Jayhawk band relies heavily on sophomores and freshmen
Updated: Nov 8
The Jayhawk-Linn Marching Band, including both high school and junior high students, performed in Saturday's Sugar Mound Arts & Crafts Festival parade in Mound City. (Photos by Roger Sims/Linn County Journal)
MOUND CITY – As the annual Sugar Mound Arts & Crafts Festival parade moved west on Mound City’s main drag, a band that had been warming up for more than an hour began to play the familiar “I’m a Jayhawk” fight song claimed by both the University of Kansas and a slightly smaller school, Jayhawk-Linn High school.

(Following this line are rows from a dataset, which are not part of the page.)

-- ==== Sys2Proof/Machine/Regs.lean ====
section
/-! DEFINITION. The register maps (R11, R12): every register of the sixteen blocks by name, with its offset, its place
in an array, its fields with their access codes and reset values, and the selection that a view follows (R518). The
rows follow the register tables of the chapters, in the order of their offsets. -/
namespace Sys2Proof.Machine

/-- The register blocks (R400); the Bruix block's map (R245) is reached by REG_READ and REG_WRITE. -/
inductive Blk where
  | cap | str | upd | stm | asy | spk | tor | pair | tmu | evr | sec | pwr | sbb | dbg | hst | brx
  deriving DecidableEq, Repr

/-- The access codes of R12. -/
inductive Access where
  | ro | rw | rw1c | wo | rwl | rc
  deriving DecidableEq, Repr

/-- What selects the object that a view shows (R518). -/
inductive View where
  | none | hop | strJob | slice | stmSpoke | stmSpokeJob | stmArb | asySite | asyJob | asyProfile | torPort | torPeloton
  | link
  deriving DecidableEq, Repr

/-- One field of a register: its lowest bit, width, access code and reset value. -/
structure RegField where
  lo : Nat
  width : Nat
  access : Access
  reset : Nat
  deriving DecidableEq, Repr

/-- One register: its block, offset, spacing and number within an array, selection and fields. -/
structure RegRow where
  blk : Blk
  offset : Nat
  stride : Nat
  count : Nat
  view : View
  fields : List RegField
  deriving DecidableEq, Repr

/-- Every register, by name. -/
inductive Reg where
  | capIdent | capFwRelease | capCmdIface | capPciId | capController | capSerialLo | capSerialHi | capLimits
  | capJournalEntries | strInfo | strCtrl | strStatus | strFreeFrames | strParityWin | strHopSel | strHopReplays
  | strHopEscalations | strJobSel | strJobState | strJobQuota | strJobUsedMax | strJobCommittedLo | strJobCommittedHi
  | strJobAssayedLo | strJobAssayedHi | strJobPinnedLo | strJobPinnedHi | strJobAllocRefused | strJobPoisoned
  | strFlipLatMax | strFlipCount | strIntStatus | strIntEnable | strEccCe | strEccUe | strEccCeThresh
  | strRepairCount | updInfo | updCtrl | updStatus | updSliceSel | updOrderStall | updConvNonfinite | updConvSat
  | updConvNanLost | updRescaleBlocks | updRescaleRepeats | updRescaleExhausted | updArithNan | updStreamStall
  | updIssueCycles | updInvocations | updKernelLimit | updFaultPc | updRescaleCtrl | updFault | updIntStatus
  | updIntEnable | updKslot | stmInfo | stmCtrl | stmSel | stmStatus | stmSeqNext | stmWinOut | stmBufUsed
  | stmPktsSent | stmPktsDropped | stmPktsSkipped | stmReadsShared | stmLayerWait | stmWinWait | stmArbPrio
  | stmArbState | stmArbQuota | stmArbGrants | stmArbDead | stmArbSurplus | stmArbQuotaCuts | stmArbWindows
  | stmArbFloor | stmArbForecastLo | stmArbForecastHi | stmIntStatus | stmIntEnable | asyInfo | asyCtrl | asyStatus
  | asySel | asyQueue | asyTempBins | asySigCtrl | asyProfile | asySamplesReceived | asySamplesChecked
  | asySamplesMismatch | asySamplesUnchecked | asySamplesDroppedSrc | asySamplesMalformed | asyAbftChecked
  | asyAbftFailed | asySigFlags | asyVerdictDisagree | asyWindowLate | asyLocalisations | asyCleanThroughLo
  | asyCleanThroughHi | asyFindingStepLo | asyFindingStepHi | asyBaseThresh | asyBoostThresh | asyBoostHold
  | asyRateMax | asyIntStatus | asyIntEnable | spkInfo | spkCtrl | spkStatus | spkPeer | spkFecCorr | spkFecHeavy
  | spkFecUncorr | spkParityErr | spkNakTx | spkReplays | spkEscalations | spkReplayFull | spkCreditWait | spkFlitsTx
  | spkFlitsRx | spkAlarmsTx | spkAlarmsRx | spkMalformed | spkTagDiscards | spkGenDiscards | spkTrainTime
  | spkParityWin | spkHeavyThresh | spkForwarded | spkLaneSerr | spkIntStatus | spkIntEnable | torInfo | torCtrl
  | torSel | torIdentity | torPodId | torHelloInterval | torOptThresh | torDims | torAlarmsOrig | torAlarmsRx
  | torAlarmsDup | torAlarmErrors | torAlarmsForeign | torSurveyChanges | torRouteDiscards | torStaleDiscards
  | torLandDiscards | torFwdPkts | torXferPktsTx | torXferPktsRx | torCollTimeouts | torLandingsOpen | torPelotonJob
  | torPortStatus | torNeighbour | torNeighbourPort | torOptStatus | torPeloton | torPelotonGen | torIntStatus
  | torIntEnable | pairRole | pairCtrl | pairHbTimeout | pairFenceTimeout | pairAssistTimeout | pairLinkGrace
  | pairHbMissed | pairResultsFromPartner | pairAssists | pairJournalResends | pairRejoinBytesLo | pairRejoinBytesHi
  | pairIntStatus | pairIntEnable | tmuInfo | tmuCtrl | tmuStatus | tmuCapture | tmuSlew | tmuLossTimeout
  | tmuTimeInterval | tmuPtpDiscards | tmuTimeDiscards | tmuSetRefused | tmuSnapSLo | tmuSnapSHi | tmuSnapNs
  | tmuSnapFrac | tmuIntStatus | tmuIntEnable | tmuDomainCfg | tmuFreqAdj | tmuStepLo | tmuStepHi | tmuSetSLo
  | tmuSetSHi | tmuSetNs | tmuSetFrac | tmuMeasOffsetLo | tmuMeasOffsetHi | tmuMeasDelayLo | tmuMeasDelayHi
  | tmuMeasSeq | tmuMeasCount | tmuMeasDropped | tmuDomainCtrl | tmuCalTx | tmuCalRx | tmuCalAsym | evrInfo | evrCtrl
  | evrStatus | evrHeadSeq | evrNextSeq | evrReadSeq | evrOverwritten | evrRepeatWindow | evrPowerCycles | evrOpMsLo
  | evrOpMsHi | evrFolded | evrWilostSel | evrWilostUsed | evrWilostOverwritten | evrIntStatus | evrIntEnable
  | evrRecord | evrWilost | secInfo | secCtrl | secStatus | secIdIndexLo | secIdIndexHi | secReservedEndLo
  | secReservedEndHi | secClearSeq | secSvnMin | secSignatures | secVerifyFailures | secTagFailures | secReserveBlock
  | secIntStatus | secIntEnable | secMeas | secIdPubkey | secKeyHash | pwrInfo | pwrCtrl | pwrStatus | pwrReset
  | pwrDomainOnLo | pwrDomainOnHi | pwrDomainReqLo | pwrDomainReqHi | pwrDomainRefused | pwrStartCount
  | pwrStartFails | pwrStartTime | pwrResetIgnored | pwrCalSaves | pwrFuseFailures | pwrHbmRate | pwrCalCtrl
  | pwrFuseAuth | pwrFuseCtrl | pwrDisc | pwrTherm | pwrIntStatus | pwrIntEnable | pwrFloor | sbbInfo | sbbPresence
  | sbbFramesTx | sbbFramesRx | sbbCrcErrors | sbbUnknown | sbbArbLost | sbbAborts | sbbStuck | sbbIntStatus
  | sbbIntEnable | dbgInfo | dbgStatus | dbgFacilitiesLo | dbgFacilitiesHi | dbgTraceBytesLo | dbgTraceBytesHi
  | dbgTraceDropped | dbgIntStatus | dbgIntEnable | hstInfo | hstCtrl | hstStatus | hstCqBaseLo | hstCqBaseHi
  | hstCqEntries | hstCqHead | hstCqTail | hstCqLost | hstBdrReturn | hstIdFloorLo | hstIdFloorHi | hstJournalSeqLo
  | hstJournalSeqHi | hstCmdsAccepted | hstCmdsRefused | hstCmdsRepeated | hstSlotViolations | hstWindowViolations
  | hstPoisonedRx | hstWindowsLo | hstWindowsHi | hstIntStatus | hstIntEnable | brxInfo | brxCtrl | brxStatus
  | brxTags | brxSite | brxWdog | brxStreamPkts | brxDupDiscards | brxTagDiscards | brxGenDiscards | brxSeqErrors
  | brxFabricDiscards | brxGradPkts | brxSamplesSelected | brxSamplesDropped | brxTapsSent | brxMarkersInjected
  | brxMarkersRelayed | brxMarkersForeign | brxLeaseRefused | brxCursorRefused | brxResets | brxHangs | brxRouteSwaps
  | brxFreezeLost | brxFabricLifetime | brxJobId | brxHangMask | brxIntStatus | brxIntEnable | brxCursorLo
  | brxCursorHi | brxCap | brxFreeze
  deriving DecidableEq, Repr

At the Homecoming parade earlier in the week, the Jayhawk Marching Band was decidedly less formal, many of the musicians dressed in t-shirts and shorts.
On Saturday it was different, at least for the high school musicians. Dressed in the black and red marching uniforms with the school mascot on front, the high school members looked the part of the band. Behind them were the junior high musicians, who wore street clothes but whose performance added to that of the older students. Playing together, the band's instrumentals were tight.

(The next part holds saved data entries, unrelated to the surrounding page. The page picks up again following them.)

-- ==== Sys2Proof/Machine/StOut.lean ====
section
/-! DEFINITION. What leaves the modelled parts: messages, packets, frames, answers and interrupts, in the order in which
they are sent (log entry 2). -/
namespace Sys2Proof.Machine

/-- What the Bruix block puts out to the accelerator (R210). -/
inductive AccelOut where
  /-- A write to accelerator memory: the stream window at a ring offset (R221). -/
  | ringWrite (offset : Nat) (bytes : List Byte)
  /-- An entry-ready descriptor (R221). -/
  | entryReady (index : W32) (tag : Byte) (offset bytes : Nat)
  /-- A consume, gradient slice, tap or descriptor refused to the accelerator (R222, R236, R239). -/
  | refused (why : Nat)
  /-- The grant of a lease: key and first counter (R234). -/
  | grant (key : List W32) (counter : List W32)
  /-- A lease or cursor advance refused (R234, R235). -/
  | leaseRefused | advanceRefused
  /-- The answer to a tile descriptor (R239). -/
  | tileSelect (selected bRef : Bool)
  /-- The answer of the fabric gate (R224). -/
  | fabric (deliver : Bool)
  /-- An abort marker to the own engines, and to the fabric ports but the one given (R232). -/
  | markerIn (m : Marker)
  | markerOut (m : Marker) (except : Option Nat)
  /-- BRX_GEN (R227) and BRX_DOM_RST_N asserted or released for a mask (R228). -/
  | genOut (gen : Byte)
  | domReset (mask : W16) (asserted : Bool)
  /-- BRX_FREEZE asserted (R242). -/
  | freeze
  /-- The entry that a route lookup reads (R243). -/
  | route (entry : W64)
  /-- The DMA read of a gradient packet (R236). -/
  | gradRead (addr : W64) (first : W64) (count : Nat)
  deriving DecidableEq, Repr

/-- A message that leaves. -/
inductive OutMsg where
  /-- A frame on the wire of a port: its header, its 23 flit slots, and the symbols of its codeword on each trained lane (R253 to R255). -/
  | frame (port : Nat) (hdr : FrameHdr) (slots : List FlitSlot) (lanes : List (List (BitVec 10)))
  /-- What a port in PARAM sends: protocol version, identity, side or Bruix revision, receive buffers, lanes that passed (R257, R265). -/
  | params (port : Nat) (proto : Byte) (id : W16) (rev : Nat) (buffers : List Nat) (lanes : BitVec 16)
  /-- A packet that a port hands to its holder (R261, R263). -/
  | delivered (port : Nat) (p : Packet)
  | accel (a : AccelOut)
  /-- An MSI-X vector (R417). -/
  | msix (vector : Nat)
  /-- A START body passed between the two roots of a tray, for which R358 names no type (R312, R371). -/
  | pairStart (body : List Byte)
  /-- The SHAKE256 digest of a schedule table, for the partner; R358 names no type for it (R163, log entry 25). -/
  | pairDigest (cmd : W64) (digest : Digest)
  /-- Node digests of the children that a descent compares at a level, for the other holder; no rule gives their form (R191, log entry 49). -/
  | nodeDigests (holder : Nat) (job : W32) (step : W64) (level : Nat) (digests : List Digest)
  /-- The halt notice on the pair link, as it leaves before the fence (R367). -/
  | halt (body : List Byte)
  /-- An alarm slot on a torus port (R284). -/
  | alarmSlot (port : Nat) (slot : BitVec 128)
  /-- The poison indication with which an escalated internal transfer completes to its requester (R83). -/
  | hopPoison (cls : Nat) (island : Byte)
  /-- A write to host memory at a bus address (R387, R408). -/
  | hostWrite (addr : Nat) (bytes : List Byte)
  /-- The answer to a register or window read. -/
  | readData (bytes : List Byte)
  /-- An AER report (R399). -/
  | aer (kind : Nat)
  /-- A frame on the sideband bus: source, type, payload, CRC (R493). -/
  | sideband (src : Nat) (type : Nat) (payload : List Byte) (crc : Nat)
  /-- The 16 dominant bits with which a drop aborts its frame (R494). -/
  | sidebandAbort (src : Nat)
  /-- A PTP message on the management port: message type, sequence number, correctionField (R432). -/
  | ptp (kind : Nat) (seqNo : Nat) (corr : Int)
  /-- The answer of the I3C target, and an in-band interrupt (R498). -/
  | i3c (bytes : List Byte)
  | ibi (seqNo : Nat)
  /-- A discrete output: 0 ALERT_N, 1 THERMTRIP_N, 2 fence line, 3 BRX_INT_N (R250, R368, R509, R512). -/
  | pin (which : Nat) (asserted : Bool)
  deriving DecidableEq, Repr

end Sys2Proof.Machine
end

Members of the JLHS Marching Band include, front from left, Milo Donnelly, band director Rachel Wilson, Bri Seely; second row, Lily Casey, Marlyn Gandara, Alieah Gillis, Cierra Lindsey, Callie Holt, Bertha Becerra; back row, Emily Johnson, Kelsie Poole, Gabriel Springer, Jacen Taylor, Emory Bukkila, Adeline Randall, and Alex Nation.
Their performance caught the attention of Prairie View’s band director Jeffrey Russelll, who later commented how full and accomplished the band sounded even though its numbers were about half those of Prairie View’s band.
Perhaps even more noteworthy is that the band, under the direction of Rachel Wilson, is comprised mostly of sophomores and freshmen.
“That sophomore class is just awesome,” said Wilson. She noted that, because of pressures on juniors and seniors to fulfill graduation requirements or take dual-credit college courses while still in high school, it is difficult to keep them in the band through those upper grades.
However, there are a few band members who want to keep with music through high school and be in a collegiate marching band. One of her musicians has a sister who plays in the Pittsburg State University’s marching band; another wants to be a music teacher, Wilson said.
Although the band’s performance in Saturday’s parade gave the appearance of a well-oiled marching unit, Wilson said she wasn’t going to compete in any marching contests this fall. Instead, the band will concentrate on performances such as the Veteran’s Day program and the winter concert with an eye toward music contests in the spring.
But the band members are also performing as a pep band when basketball season starts.
“They’ve been working on their music, so when it comes to basketball season, they’ll be loud and proud,” Wilson said.